Rhizophora samoensis

Scientific classification
- Kingdom: Plantae
- Clade: Tracheophytes
- Clade: Angiosperms
- Clade: Eudicots
- Clade: Rosids
- Order: Malpighiales
- Family: Rhizophoraceae
- Genus: Rhizophora
- Species: R. samoensis
- Binomial name: Rhizophora samoensis (Hochr.) Salvoza
- Synonyms: Rhizophora mangle var. samoensis Hochr.

= Rhizophora samoensis =

- Genus: Rhizophora
- Species: samoensis
- Authority: (Hochr.) Salvoza
- Synonyms: Rhizophora mangle var. samoensis Hochr.

Species of mangrove

Rhizophora samoensis is a species of mangrove tree in the family Rhizophoraceae. It is native to the southwestern Pacific, where it occurs in Fiji, New Caledonia, Samoa, Tonga, Vanuatu, and Wallis and Futuna.

==Taxonomy==
The taxon was originally described by Swiss botanist Bénédict Pierre Georges Hochreutiner in 1925 as Rhizophora mangle var. samoensis.

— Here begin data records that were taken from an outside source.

-- ==== Sys2Proof/Types.lean ====
section
/-!
DEFINITION. The data that commands carry and the state holds: indices, rings, descriptors, frames, the sentence,
page lists, requests, the tree, twin records. Plain data, named as the manual names them.
-/
namespace Sys2Proof

/-! ### Places in the device (R11, R23) -/

/-- A tile context: global block g, cell, context (R11, R23, R109). -/
structure CtxId where
  block : Fin 128
  cell : Fin 12
  ctx : Fin 8
  deriving DecidableEq, Repr

/-- The clock islands that can throttle (R12, R14), and those that never do. -/
inductive Island where
  | cell (block : Fin 128) (cell : Fin 12)
  | ve (block : Fin 128)
  | msu (block : Fin 128)
  | rm (region : Fin 8)
  | hub
  | hbm (stack : Fin 4)
  | fab (port : Fin 9)
  | pcie
  deriving DecidableEq, Repr

/-! ### Host descriptors (R353, R356) -/

/-- A descriptor whose fetch has completed: its ring and ring index, its 64 bytes, and the host blocks that its
fetch read (`none` where the read of a named block failed, R355). `blockA` is the image, prompt or edit block,
`blockB` the model digest or parameter block. -/
structure Fetched where
  ring : Fin 64
  index : Nat
  desc : BitVec 512
  blockA : Option (List Byte)
  blockB : Option (List Byte)
  deriving DecidableEq, Repr

/-- What a descriptor read returned (R353, R355). -/
inductive FetchRead where
  | failed
  | got (desc : BitVec 512) (blockA blockB : Option (List Byte))
  deriving DecidableEq, Repr

/-- The doorbell page as read (R350): the counts that are not 0, LOG_HOST, and the step-log bytes that a replay
reads up to LOG_HOST (R371). -/
structure Doorbell where
  sqProd : Tab (BitVec 32)
  cqCons : Tab (BitVec 32)
  tqCons : Tab (BitVec 32)
  logHost : W64
  logBytes : List Byte
  deriving DecidableEq, Repr

/-- One write of firmware into a plan-map area (R364). -/
structure PlanWrite where
  addr : Nat
  bytes : List Byte
  deriving DecidableEq, Repr

/-- A counter word that a steal's read returned (R125, R128): block, NEXT, END, EPOCH. -/
structure SeenWord where
  block : Fin 128
  next : Nat
  stop : Nat
  epoch : Nat
  deriving DecidableEq, Repr

/-! ### Frames and particles (R286 to R288, R32) -/

/-- A Darven frame: what the MAC reports of it, the header fields of R287 (the frame type is the command's own),
and the payload. `rsvZero` says that every reserved bit of the header is 0. -/
structure Frame where
  fcsOk : Bool
  etype : Nat
  bytesOnWire : Nat
  version : Nat
  rsvZero : Bool
  vc : Nat
  len : Nat
  src : Nat
  dst : Nat
  gen : Nat
  group : Nat
  frag : Nat
  nfrag : Nat
  rank : Nat
  entry : Nat
  flags : BitVec 7
  step : Nat
  piece : Nat
  index : Nat
  phase : Nat
  crc : Nat
  agree : W64
  payload : List Byte
  deriving DecidableEq, Repr

/-- A PARTICLE frame as received (R286, R298): the port and the frame, with the particle as its payload. -/
structure ParticleIn where
  port : Fin 8
  frame : Frame
  deriving DecidableEq, Repr

/-! ### Number formats (R57, R64) -/

/-- An element format code that is not reserved (R58). -/
inductive FCode where
  | fp32 | bf16 | fp16 | e4m3 | e5m2 | e2m1 | int8 | uint8 | int4 | uint4
  deriving DecidableEq, Repr

/-- A valid format byte (R57, R58). -/
structure Fmt where
  code : FCode
  scaled : Bool
  deriving DecidableEq, Repr

/-- The ARITH field (R64). -/
structure Arith where
  sat : Bool
  ftz : Bool
  deriving DecidableEq, Repr

/-! ### The sentence (R111 to R174, R265, R301, R363 to R365) -/

/-- An operand descriptor (R111). For a statistics descriptor (R171), `base` is STATS and `scaleBase` is KLEN. -/
structure Operand where
  base : Nat
  fmt : Fmt
  paged : Bool
  scaleBase : Nat
  deriving DecidableEq, Repr

inductive LoopRole where
  | m | n | k | outer
  deriving DecidableEq, Repr

/-- Where a loop takes its bound from (R116). -/
inductive BoundSrc where
  | const (v : Nat)
  | reg (n : Fin 64)
  | mem (addr : Nat)
  deriving DecidableEq, Repr

/-- A loop descriptor (R116). -/
structure Loop where
  role : LoopRole
  pos : Nat
  bound : BoundSrc
  strideA : Int
  strideB : Int
  strideC : Int
  deriving DecidableEq, Repr

/-- A modifier descriptor (R151): the raw fields, checked when the sentence is loaded (R152 to R162). -/
structure Modifier where
  kind : Nat
  param : Nat
  fmt : Nat
  src : Nat
  target : Nat
  imm0 : BitVec 32
  addr : Nat
  addr2 : Nat
  imm1 : BitVec 32
  deriving DecidableEq, Repr

/-- The kinds of operation (R140, R172): MATMUL, VECTOR, and the four MSU functions. -/
inductive OpKind where
  | matmul | vector | dot | softmax | recomp | softgrad
  deriving DecidableEq, Repr

inductive Link where
  | none | tile | band
  deriving DecidableEq, Repr

/-- An operation descriptor (R140). -/
structure OpDesc where
  kind : OpKind
  arith : Arith
  intout : Bool
  stepout : Bool
  noc : Bool
  link : Link
  afmtA : Fmt
  afmtB : Fmt
  a : Operand
  b : Operand
  c : Operand
  tm : Nat
  loops : List Loop
  pro : List Modifier
  epi : List Modifier
  deriving DecidableEq, Repr

/-- The pool class of a clause (R238, R363). -/
inductive PoolClass where
  | shared | prefill | decode
  deriving DecidableEq, Repr

/-- A clause: its header (R138), its class and its operations. -/
structure Clause where
  posA : Nat
  posB : Nat
  cls : PoolClass
  ops : List OpDesc
  deriving DecidableEq, Repr

/-- A triggered-operation entry (R301). -/
structure TrigEntry where
  op : Nat
  group : Nat
  ored : Bool
  vc : Nat
  redMax : Bool
  trig : Nat
  done : Nat
  doneEn : Bool
  thresh : Nat
  gate : Nat
  type : Fmt
  dtype : Fmt
  src : Nat
  dst : Nat
  aux : Nat
  n : Nat
  cap : Nat
  nrows : Nat
  peer : Nat
  bpm : Nat
  routes : Nat
  deriving DecidableEq, Repr

/-- A sample point (R265). -/
structure SamplePoint where
  clause : Nat
  fmt : Fmt
  pitch : Nat
  logits : Nat
  list : Nat
  v : Nat
  draftOut : Nat
  deriving DecidableEq, Repr

/-- A plan-map entry (R364). -/
structure PlanEntry where
  kind : Nat
  index : Nat
  size : Nat
  addr : Nat
  deriving DecidableEq, Repr

/-- A slot pool (R365). -/
structure PoolEntry where
  tier : Nat
  granules : Nat
  base : Nat
  deriving DecidableEq, Repr

/-- A loaded sentence: the parts of its image (R363), where the image lies, and its digest (R362). -/
structure Sentence where
  dst : Nat
  len : Nat
  clauses : List Clause
  trig : List TrigEntry
  samples : List SamplePoint
  buckets : List Nat
  plan : List PlanEntry
  pools : List PoolEntry
  dir : Nat
  dirLayers : Nat
  dirHeads : Nat
  fwArea : Nat
  fwSize : Nat
  digest : List Byte
  deriving DecidableEq, Repr

/-! ### Pages (R190 to R198, R207) -/

/-- A page-list entry (R194). -/
structure PageEntry where
  slot : Nat
  tier : Nat
  fp4 : Bool
  shared : Bool
  deriving DecidableEq, Repr

/-- Which page list: the directory, the request slot, the layer and the KV head (R197). -/
structure ListKey where
  dir : Nat
  slot : Nat
  layer : Nat
  head : Nat
  deriving DecidableEq, Repr

/-- A page list: the head of R193 and its entries; NENT is the number of entries. `dh` is the head dimension of its
pages (R190), `lastGain` the step at whose boundary it last gained a position, `gains` the same by entry (R214). -/
structure PageList where
  key : ListKey
  dh : Nat
  npos : Nat
  gen : Nat
  cap : Nat
  entriesAt : Nat
  nshared : Nat
  entries : List PageEntry
  lastGain : Nat
  gains : Tab Nat
  deriving DecidableEq, Repr

/-- An edit record (R207). -/
structure Edit where
  kind : Nat
  rsvZero : Bool
  layer : Nat
  head : Nat
  handle : Nat
  a : Nat
  entry : W64
  b : Nat
  deriving DecidableEq, Repr

/-- A completed tier copy or re-quantisation (R214): the list and entry copied, the destination entry, and the GEN
the list had when the copy began (R208); `taken` names the taken role's list in SPLIT (R424). -/
structure TierCopy where
  taken : Bool
  key : ListKey
  index : Nat
  dest : PageEntry
  gen : Nat
  deriving DecidableEq, Repr

/-! ### Requests (R225, R268) -/

inductive ReqState where
  | queued | prefill | decode | pausing | paused | draining
  deriving DecidableEq, Repr

/-- The sampler state of a request (R268), with its penalty count table. FP32 fields are their encodings. -/
structure Sampler where
  invTemp : BitVec 32
  topP : BitVec 32
  topK : Nat
  countPrompt : Bool
  coupled : Bool
  dmax : Nat
  dmin : Nat
  depth : Nat
  rep : BitVec 32
  freq : BitVec 32
  pres : BitVec 32
  rngPos : Nat
  drafted : Nat
  accepted : Nat
  stops : List (BitVec 32)
  counts : Tab Nat
  deriving DecidableEq, Repr

/-- How an export ended (R340). -/
inductive ExportEnd where
  | delivered | stopped | transport | generation | credit
  deriving DecidableEq, Repr

/-- One eligible or started page of an export (R330, R335): the boundary that made it eligible, its list and index,
the entry, the COUNT it ships with, and its sequence number once started. -/
structure ExportPage where
  since : Nat
  key : ListKey
  index : Nat
  entry : PageEntry
  count : Nat
  seq : Option Nat
  chunksLeft : Nat
  deriving DecidableEq, Repr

In 1936, Filipino botanist Felipe Modesto Salvoza published the combination Rhizophora samoensis (Hochr.) Salvoza in the Natural and Applied Science Bulletin of the University of the Philippines.

The taxonomic treatment of R. samoensis has varied. A 2013 genetic study found that R. samoensis could not be distinguished from Pacific populations of R. mangle using the nuclear and chloroplast markers examined. The authors supported the hypothesis that the two represented the same species, while noting that further examination of morphological characters was needed before changing their taxonomic status.

In 2023, Xavier Cornejo and Carmita Bonifaz argued for the reinstatement of R. samoensis as a distinct species, based on morphological evidence and previously published molecular studies. Plants of the World Online accepts R. samoensis as a distinct species.